Drops of water sparkled in the sunshine on firm brown flesh. Two bodies, now entwined, now swimming and diving, ducking and leaping, girlish laughter mixed with the more gruff teasing tones of the man who pursued her carried upward on the still warm air.

Not for this girl any sense of shyness or undue modesty. Her body was carefully toasted to a coffee and milk colour and she held no inhibitions about showing it. She knew her breasts were firm and full, her waist narrow over the seductive swell of girlish hips. Her legs were long with slim ankles and highly arched, pretty feet. She buffed the skin at night till it was smooth as silk, nurtured with creams and lotions. Now she gasped with delight as the ice cold tarn water flowed upon it, swimming as briskly as she could to keep her blood flowing.

‘Come here, damn you!’ Jack was after her in a second. When he caught her she wrapped those long brown legs about his waist, shaking wet hair back from her face. He buried his face in it, capturing her breasts with his hands. ‘God, you’re beautiful. You’re like a drug I can’t leave alone.’

‘Why should you leave me alone?’ Slanting hazel eyes regarded him with open provocation. ‘When it’s so good.’

‘Oh, it’s good right enough.’ It was so easy to penetrate her here in the lake. He grasped her hips and pulled them down hard against him, making her scream and shiver with ecstasy as he plunged upwards into the soft warmth of her.
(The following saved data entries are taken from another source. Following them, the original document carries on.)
/-! Trunk ports. -/

/-- Frame and multiframe alignment of a trunk's receiver (R118, R119, R121). A correct O0 leads from SEARCH to VERIFY, a
second there, and a third in sequence to IN_FRAME, which clears LOF; three correct O0s in FI sequence reach multiframe
alignment, clear LOM and centre the elastic buffer at the fill nearest its nominal one at which calendar positions
coincide; a third O0 out of sequence raises LOM. An errored O0 at an expected position is counted; it ends VERIFY, and
a third in a row ends IN_FRAME with LOF and LOM. Outside an expected position nothing happens. No other port changes.
What a trunk's receiver takes from the overhead of a frame in alignment (R35, R57, R58, R108, R110, R111, R117). O0:
the third RDI in a row raises RDI, the third without it clears it; the sixth MFC byte completes an MFC, which in a
second multiframe in a row different from Thyme's raises MFC_MISMATCH, on MFC_PORT Thyme's own MFC_SRC_MISMATCH too.
O1: SMI is received at once and compared, while the active word is no uncorrectable one (32 frames), a QL is taken in
its third frame, RX_TTI in the second equal multiframe. O7: an identity is accepted in its third frame, and LOOPED
stands exactly where it is the port's own. A wrong CRC is counted and gives nothing. In NEAR loopback all this is of
the port's own words (R148). Readings of the model it rests on: log 49, 79. -/
def Obligations.TrunkReceiver : Prop :=
  (∀ (p : Fin 128) (b : Block) (n : Nat) (s : State), powered s = true → isTrunk s p = true →
     let b' := rxOverhead s p (portOf s p).txO0 b
     (o0Good b' = true →
       ((portOf s p).trunk.align = .search →
         ∃ t, exec (.o0Block p b) s = .next t ∧ (portOf t p).trunk.align = .verify 0
           ∧ (∀ q : Fin 128, q ≠ p → portOf t q = portOf s q) ∧ t = { s with ports := t.ports }) ∧
       ((portOf s p).trunk.align = .verify 0 →
         ∃ t, exec (.o0Block p b) s = .next t ∧ (portOf t p).trunk.align = .verify 1
           ∧ (∀ q : Fin 128, q ≠ p → portOf t q = portOf s q) ∧ t = { s with ports := t.ports }) ∧
       ((portOf s p).trunk.align = .verify (n + 1) →
         ∃ t, exec (.o0Block p b) s = .next t ∧ (portOf t p).trunk.align = .inFrame 0
           ∧ bit (portOf t p).raw dLof = false ∧ (∀ q : Fin 128, q ≠ p → portOf t q = portOf s q)
           ∧ t = { s with ports := t.ports, thy := t.thy, sage := t.sage, regs := { s.regs with hist := t.regs.hist }
                          fresh := t.fresh }) ∧
       ((portOf s p).trunk.align = .inFrame n →
         ∃ t, exec (.o0Block p b) s = .next t ∧ (portOf t p).trunk.align = .inFrame 0
           ∧ (portOf t p).trunk.fi = o0Fi (blkW b')
           ∧ ((portOf s p).trunk.inMf = false → (portOf s p).trunk.nextFi = some (o0Fi (blkW b')) →
               2 ≤ (portOf s p).trunk.fiRun →
               (portOf t p).trunk.inMf = true ∧ bit (portOf t p).raw dLom = false ∧ Counted s t (0x100 + p) 29
                 ∧ ∃ f, (portOf t p).trunk.fill = some f
                   ∧ (1 ≤ pEbDepth (actv s) p → f % 80 = o0Phase s.sfp ∧ f ≤ ebNominal s p + 40 ∧ ebNominal s p ≤ f + 40))
           ∧ ((portOf s p).trunk.inMf = true → (portOf s p).trunk.nextFi = some (o0Fi (blkW b')) →
               (portOf t p).trunk.inMf = true ∧ (portOf t p).trunk.nextFi = some ((o0Fi (blkW b') + 1) % 32))
           ∧ ((portOf s p).trunk.inMf = true → (portOf s p).trunk.nextFi ≠ some (o0Fi (blkW b')) →
               2 ≤ (portOf s p).trunk.fiBad → (portOf t p).trunk.inMf = false ∧ bit (portOf t p).raw dLom = true)
           ∧ (∀ q : Fin 128, q ≠ p → portOf t q = portOf s q)
           ∧ t = { s with ports := t.ports, thy := t.thy, sage := t.sage, regs := { s.regs with hist := t.regs.hist }
                          fresh := t.fresh })) ∧
     (o0Good b' = false →
       ((portOf s p).trunk.align = .search → exec (.o0Block p b) s = .next s) ∧
       ((portOf s p).trunk.align = .verify n →
         ∃ t, exec (.o0Block p b) s = .next t ∧ (portOf t p).trunk.align = .search ∧ Counted s t (0x100 + p) 21
           ∧ (∀ q : Fin 128, q ≠ p → portOf t q = portOf s q) ∧ t = { s with ports := t.ports, sage := t.sage }) ∧
       ((portOf s p).trunk.align = .inFrame n →
         ∃ t, exec (.o0Block p b) s = .next t ∧ Counted s t (0x100 + p) 21 ∧ (portOf t p).trunk.reasm = none
           ∧ (n < 2 → (portOf t p).trunk.align = .inFrame (n + 1) ∧ (portOf t p).trunk.inMf = (portOf s p).trunk.inMf
               ∧ (portOf t p).raw = (portOf s p).raw)
           ∧ (2 ≤ n → (portOf t p).trunk.align = .search ∧ (portOf t p).trunk.inMf = false
               ∧ bit (portOf t p).raw dLof = true ∧ bit (portOf t p).raw dLom = true)
           ∧ (∀ q : Fin 128, q ≠ p → portOf t q = portOf s q) ∧ t = { s with ports := t.ports, sage := t.sage }))) ∧
  (∀ (p : Fin 128) (b : Block) (o4 : List Block) (n : Nat) (w0 : W56) (s : State), powered s = true → isTrunk s p = true →
     (portOf s p).trunk.align = .inFrame n →
     let b0 := rxOverhead s p (portOf s p).txO0 b
     let b1 := rxOverhead s p (portOf s p).txO1 b
     let b7 := rxOverhead s p (portOf s p).txO7 b
     let chunk := rxChunk s p o4
     (o0Good b0 = true →
       ∃ t, exec (.o0Block p b) s = .next t
         ∧ (o0Rdi (blkW b0) = true → (portOf s p).trunk.rdiOn = 2 → bit (portOf t p).raw dRdi = true)
         ∧ (o0Rdi (blkW b0) = false → (portOf s p).trunk.rdiOff = 2 → bit (portOf t p).raw dRdi = false)
         ∧ bit (portOf t p).raw dPeerLpbk = o0Lpbk (blkW b0)
         ∧ (o0Fi (blkW b0) = 5 → (portOf s p).trunk.mfcBytes.length = 5 →
             ((portOf s p).trunk.inMf = true ∧ (portOf s p).trunk.nextFi = some 5 ∨ p.val ≠ tMfcPort (actv s)) →
             (portOf s p).trunk.mfcBad = 1 →
             (portOf s p).trunk.mfcAt = some ((pairedMfc s.sfp 818840 + 2 ^ 48 - 1) % 2 ^ 48) →
             beNat ((portOf s p).trunk.mfcBytes ++ [o0Slice (blkW b0)]) ≠ pairedMfc s.sfp 818840 →
             bit (portOf t p).raw dMfcMis = true
               ∧ (p = tMfcPort (actv s) → t.thy.mfcMism = true ∧ (s.thy.mfcMism = false → Counted s t 5 12)))
         ∧ t = { s with ports := t.ports, thy := t.thy, sage := t.sage, regs := { s.regs with hist := t.regs.hist }
                        fresh := t.fresh }) ∧
     ((portOf s p).trunk.o0 = some w0 →
       (o1Good w0 b1 = true →
         ∃ t, exec (.o1Receive p b) s = .next t ∧ (portOf t p).trunk.rxSmi = some (o1Smi (blkW b1))
           ∧ (smiLost s p = false →
               ((o1Smi (blkW b1)).toNat ≠ bits (activeSmi s p) 15 0 → (portOf s p).trunk.smiBad = 31 →
                 bit (portOf t p).raw dSmi = true) ∧
               ((o1Smi (blkW b1)).toNat = bits (activeSmi s p) 15 0 → (portOf s p).trunk.smiGood = 31 →
                 bit (portOf t p).raw dSmi = false))
           ∧ (smiLost s p = true → bit (portOf t p).raw dSmi = bit (portOf s p).raw dSmi
               ∧ (portOf t p).trunk.smiBad = 0 ∧ (portOf t p).trunk.smiGood = 0)
           ∧ ((portOf s p).trunk.qlCand = some (o1Ql (blkW b1), 2) → (portOf t p).qlSfp = s.sfp
               ∧ (qlKnown (o1Ql (blkW b1)) = true → (portOf t p).ql = o1Ql (blkW b1))
               ∧ (qlKnown (o1Ql (blkW b1)) = false → (portOf t p).ql = 0xF ∧ Counted s t 5 10))
           ∧ (o0Fi w0 = 31 → (portOf s p).trunk.ttiCur.length = 62 →
               (portOf s p).trunk.ttiPrev = some ((portOf s p).trunk.ttiCur ++ o1Tti (blkW b1)) →
               (portOf t p).trunk.rxTti = (portOf s p).trunk.ttiPrev)
           ∧ (∀ q : Fin 128, q ≠ p → portOf t q = portOf s q) ∧ t = { s with ports := t.ports, sage := t.sage }) ∧
       (o1Good w0 b1 = false →
         ∃ t, exec (.o1Receive p b) s = .next t ∧ Counted s t (0x100 + p) 22 ∧ (portOf t p).trunk.ttiCur = []
           ∧ (portOf t p).trunk.ttiPrev = none ∧ (portOf t p).trunk.rxTti = (portOf s p).trunk.rxTti
           ∧ (∀ q : Fin 128, q ≠ p → portOf t q = portOf s q) ∧ t = { s with ports := t.ports, sage := t.sage })) ∧
     (chunk.1 = true → o7Good chunk.2 b7 = true → (portOf s p).trunk.peerCand = some (o7Ident (blkW b7), 2) →
       ∃ t, exec (.o7Receive p o4 b) s = .next t ∧ (portOf t p).trunk.peer = some (o7Ident (blkW b7))
         ∧ (bit (portOf t p).raw dLooped = true ↔
             bits (o7Ident (blkW b7)) 23 12 = s.pins.devid.toNat ∧ bits (o7Ident (blkW b7)) 11 5 = p)
         ∧ (∀ q : Fin 128, q ≠ p → portOf t q = portOf s q) ∧ t = { s with ports := t.ports, sage := t.sage }) ∧
     (chunk.1 = false ∨ o7Good chunk.2 b7 = false →
       ∃ t, exec (.o7Receive p o4 b) s = .next t ∧ Counted s t (0x100 + p) 27 ∧ (portOf t p).trunk.peerCand = none
         ∧ (portOf t p).trunk.peer = (portOf s p).trunk.peer ∧ t = { s with ports := t.ports, sage := t.sage }))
The experience was intoxicating, addictive.

Later, when they lay spent on the cropped grass, gazing up at speckled sunshine glistening amongst the green leaves of an old oak, he swore softly through gritted teeth and she laughed. ‘Don’t tell me you want it again, so soon?’
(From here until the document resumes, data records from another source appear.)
-- ==== Sys2Proof/Laws/State.lean ====
section
/-! SUPPORT. One lemma per field per named update of the state, each true by `rfl`. -/

namespace Sys2Proof.Machine
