@[simp] theorem arrive_replayAndRun (s : State) (q : Queued) : replayAndRun (arrive s q) = replayAndRun s := by
  unfold arrive
  split
  · exact answerBusy_replayAndRun _ _ _ _ _
  · exact queueIn_replayAndRun _ _

@[simp] theorem deliver_replayAndRun (s : State) (r : Req) (op : BitVec 16) (tagOk zeroTag : Bool) :
    replayAndRun (deliver s r op tagOk zeroTag) = replayAndRun s := by
  unfold deliver
  dsimp only
  split_ifs <;> simp

@[simp] theorem relayReply_replayAndRun (s : State) (b : Bytes) : replayAndRun (relayReply s b) = replayAndRun s := by
  unfold relayReply
  split
  · split
    · split
      · exact outVia_replayAndRun _ _ _ _ _ _
      · rfl
    · split_ifs <;> simp
  · rfl

@[simp] theorem forwardCmd_replayAndRun (s : State) (ret : Return) (b : Bytes) (ports : List Nat) (deliver : Bool) :
    replayAndRun (forwardCmd s ret b ports deliver).1 = replayAndRun s := by
  simp only [forwardCmd]
  split_ifs <;> simp [replayAndRun]

@[simp] theorem dupAdd_replayAndRun (s : State) (b : Bytes) : replayAndRun (dupAdd s b) = replayAndRun s := by
  simp [dupAdd, replayAndRun]

@[simp] theorem handleCmd_replayAndRun (s : State) (ret : Return) (b : Bytes) :
    replayAndRun (handleCmd s ret b) = replayAndRun s := by
  simp only [handleCmd]
  split_ifs <;> simp

@[simp] theorem frontEnd_replayAndRun (s : State) (ret : Return) (b : Bytes) :
    replayAndRun (frontEnd s ret b) = replayAndRun s := by
  unfold frontEnd
  split_ifs <;> simp

/-- Taking the packet that waits empties its place alone. -/
theorem waitingPacket_replayAndRun {s t : State} {v : Transport} {p : Return × Bytes}
    (h : waitingPacket s v = some (p, t)) : replayAndRun t = replayAndRun s := by
  unfold waitingPacket at h
  split at h
  · split at h <;> cases h
    rfl
  · split at h <;> cases h
    rfl
  · split at h <;> cases h
    rfl
  · cases h

theorem xVcpPacketReceive_replayAndRun (ret : Return) (pkt : Bytes) (s : State) :
    replayAndRun (xVcpPacketReceive ret pkt s) = replayAndRun s := by
  unfold xVcpPacketReceive
  split
  · next taken => rw [frontEnd_replayAndRun, waitingPacket_replayAndRun taken]
  · exact frontEnd_replayAndRun _ _ _

/-! Dispatch (R262, R264). -/

/-- A row that a die without power leaves out keeps what its effect keeps. -/
theorem live_keeps {α : Type} {g : State → α} {s t : State} (h : g t = g s) : g (live s t) = g s := by
  unfold live
  split
  · exact h
  · rfl

@[simp] theorem setReply_replay (s : State) (st d : Byte) (data : Bytes) :
    (setReply s st d data).vcp.replay = s.vcp.replay := by
  unfold setReply
  split <;> rfl

theorem replayOf_congr {s t : State} (h : t.vcp.replay = s.vcp.replay) (k : Nat) : replayOf t k = replayOf s k := by
  simp only [replayOf, h]

/-- The replay state of an authority after a number of one is recorded: a saved reservation starts the count anew (R263). -/
theorem replayOf_seqRecord (s : State) (a k : Nat) (x : ReplaySt) :
    replayOf (seqRecord s a x) k =
      if k = a then (if 65536 ≤ x.since then { x with since := 0 } else x) else replayOf s k := by
  have stored : (seqRecord s a x).vcp.replay
      = tput {} s.vcp.replay a (if 65536 ≤ x.since then { x with since := 0 } else x) := by
    unfold seqRecord
    by_cases save : 65536 ≤ x.since <;> simp [save]
  rw [replayOf, stored, tget_tput]
  rfl

/-- With the sequencer idle, a tick accepts the best packet of the queue where its authority's key is the one it came
under. -/
theorem dispatch_accepts {s : State} {q : Queued} (tick : s.sfp.bi % 8192 = 0) (idle : busyNow s = none)
    (best : queueBest s.vcp.queue = some q) (key : (authOf s q.req.auth.toNat).gen = q.gen) :
    ∃ u, u.vcp.replay = s.vcp.replay ∧ dispatch s = acceptCmd u q := by
  have due : (isTick s.sfp && (busyNow s).isNone) = true := by simp [isTick, tick, idle]
  refine ⟨onVcp s (fun v => { v with queue := delFirst (fun x => x == q) v.queue }), rfl, ?_⟩
  rw [dispatch, if_pos due, dispatchN]
  simp only [best]
  exact if_pos key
‘No, witch, leave me alone. Why do I feel so damn guilty?’

Kath smoothed a languorous hand over the broad chest and down the length of his flat stomach. ‘I can’t imagine. It’s not as if you’re engaged or anything, is it? You’re still a free man.’
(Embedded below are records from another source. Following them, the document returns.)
/-! ## What a session leaves -/

/-- The low n bits drawn from the undriven line over v, the first being the d-th draw (R76). -/
def undrivenBits (v : Byte) (d : Nat) : Nat → Byte
  | 0 => v
  | n + 1 => setBit (undrivenBits v d n) n (Config.undriven (d + n))

/-- The byte of eight draws of the undriven line, the first being the d-th (R76). -/
def undrivenByte (d : Nat) : Byte := undrivenBits 0 d 8

/-- Eight bytes of eight draws each, the first being the d-th (R77, R117). -/
def undrivenBlock (d : Nat) : Block :=
  ⟨undrivenByte d, undrivenByte (d + 8), undrivenByte (d + 16), undrivenByte (d + 24), undrivenByte (d + 32),
    undrivenByte (d + 40), undrivenByte (d + 48), undrivenByte (d + 56)⟩

/-- What a single write leaves of the registers it finds (R73). -/
def Regs.written (r : Regs) (n : Nat) (d : Byte) : Regs :=
  if n = 7 ∨ wpFlag r.clock.control = false then r.set n d else r

/-- What a burst write leaves of the registers it finds (R73, R120). -/
def Regs.burstWritten (r : Regs) (blk : Block) : Regs :=
  if wpFlag r.clock.control = false then { r with clock := blk } else r

/-- The block's latches after a whole session with the command byte c that moved n data bytes, the last of them d,
and emitted ev (R101-R106). -/
def State.ended (s : State) (c : Byte) (n : Nat) (d : Byte) (ev : List Event) : State :=
  { s with seq := .idle, ce := !Config.ceActive, clk := low, rel := false, cmdValid := true, cmd := c, nbytes := n,
           sr := d, bit := 8, iodir := if readFlag c then .inp else .out,
           ioOut := if readFlag c then bitAt c 7 else bitAt d 7, revTrace := ev.reverse ++ s.revTrace }

/-- An attached peer after a whole session with the command byte c and n data bytes, which found the registers `found` and
left `regs` (R71-R73). -/
def Peer.ended (p : Peer) (c : Byte) (n : Nat) (found regs : Regs) : Peer :=
  { p with regs := regs, snap := found, pstate := .off, pbit := 0, pk := n, pcmd := c, pdrive := false }

/-- The state once the operation's result is given to the host (R30). -/
def State.completed (s : State) (r : Result) : State := { s with hpc := s.hpc + 1, results := s.results ++ [r] }

/-! ## Classes of instructions and operands -/

/-- The operations that begin with SESSION_START's check (R241 row 2), a register transfer once its address is admitted (R110). -/
def opensSession : Instr → Bool
  | .wrSeconds _ | .wrMinutes _ | .wrHours _ | .wrDate _ | .wrMonth _ | .wrDow _ | .wrYear _ | .wrControl _ | .wrTrickle _ => true
  | .rdSeconds | .rdMinutes | .rdHours | .rdDate | .rdMonth | .rdDow | .rdYear | .rdControl | .rdTrickle => true
  | .burstWr _ | .burstRd | .sessionStart | .burstRead | .burstWrite _ => true
  | .readReg a => addressOk a
  | .writeReg a _ => addressOk a
  | .clearWp | .initChip => true
  | .getSecond | .getMinute | .getHour | .getDay | .getMonth | .getDow | .getYear => true
  | .getFull | .getDateOnly | .getTimeOnly => true
  | .setSecond _ | .setMinute _ | .setHour _ | .setDay _ | .setMonth _ | .setDow _ | .setYear _ => true
  | .setFull _ | .setDateOnly _ _ _ _ | .setTimeOnly _ _ _ => true
  | .sessionEnd | .shiftOut _ _ | .shiftIn => false
  | .bcdDecode _ _ | .bcdEncHigh _ | .bcdEncLow _ | .bcdPack _ _ => false
  | .decSeconds _ | .decMinutes _ | .decHours _ | .decDate _ | .decMonth _ | .decDow _ | .decYear _ | .decControl _ | .decBlock _ => false
  | .encSeconds _ | .encMinutes _ | .encHours24 _ | .encDate _ | .encMonth _ | .encDow _ | .encYear _ | .encControl | .encBlock _ => false
  | .mergeDate _ _ _ _ _ | .mergeTime _ _ _ _ => false

/-- The codec operations of 42_bcd and 43_register_map. -/
def isCodec : Instr → Bool
  | .bcdDecode _ _ | .bcdEncHigh _ | .bcdEncLow _ | .bcdPack _ _ => true
  | .decSeconds _ | .decMinutes _ | .decHours _ | .decDate _ | .decMonth _ | .decDow _ | .decYear _ | .decControl _ | .decBlock _ => true
  | .encSeconds _ | .encMinutes _ | .encHours24 _ | .encDate _ | .encMonth _ | .encDow _ | .encYear _ | .encControl | .encBlock _ => true
  | .mergeDate _ _ _ _ _ | .mergeTime _ _ _ _ => true
  | .wrSeconds _ | .wrMinutes _ | .wrHours _ | .wrDate _ | .wrMonth _ | .wrDow _ | .wrYear _ | .wrControl _ | .wrTrickle _ => false
  | .rdSeconds | .rdMinutes | .rdHours | .rdDate | .rdMonth | .rdDow | .rdYear | .rdControl | .rdTrickle => false
  | .burstWr _ | .burstRd | .sessionStart | .sessionEnd | .shiftOut _ _ | .shiftIn => false
  | .readReg _ | .writeReg _ _ | .burstRead | .burstWrite _ | .clearWp | .initChip => false
  | .getSecond | .getMinute | .getHour | .getDay | .getMonth | .getDow | .getYear => false
  | .getFull | .getDateOnly | .getTimeOnly => false
  | .setSecond _ | .setMinute _ | .setHour _ | .setDay _ | .setMonth _ | .setDow _ | .setYear _ => false
  | .setFull _ | .setDateOnly _ _ _ _ | .setTimeOnly _ _ _ => false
He pushed her hand away and sat up. When she was touching him like that he couldn’t think clearly. ‘Meg seems to be making plans.’ He couldn’t understand how it was that matters were moving so fast between them. She’d have him buying a ring soon if he didn’t watch out, and he hadn’t yet decided yet if that was what he wanted. Nor could he quite bring himself to give her up.

Kath sighed deeply, closing her eyes against the sun and enjoying the heat of it on her bare skin. ‘Nonsense. Tell her not to. Life is too short for plans.’

‘She spends hours at the farm with my dad. Keeps talking about farming. I think she’s more besotted with the sheep than me.’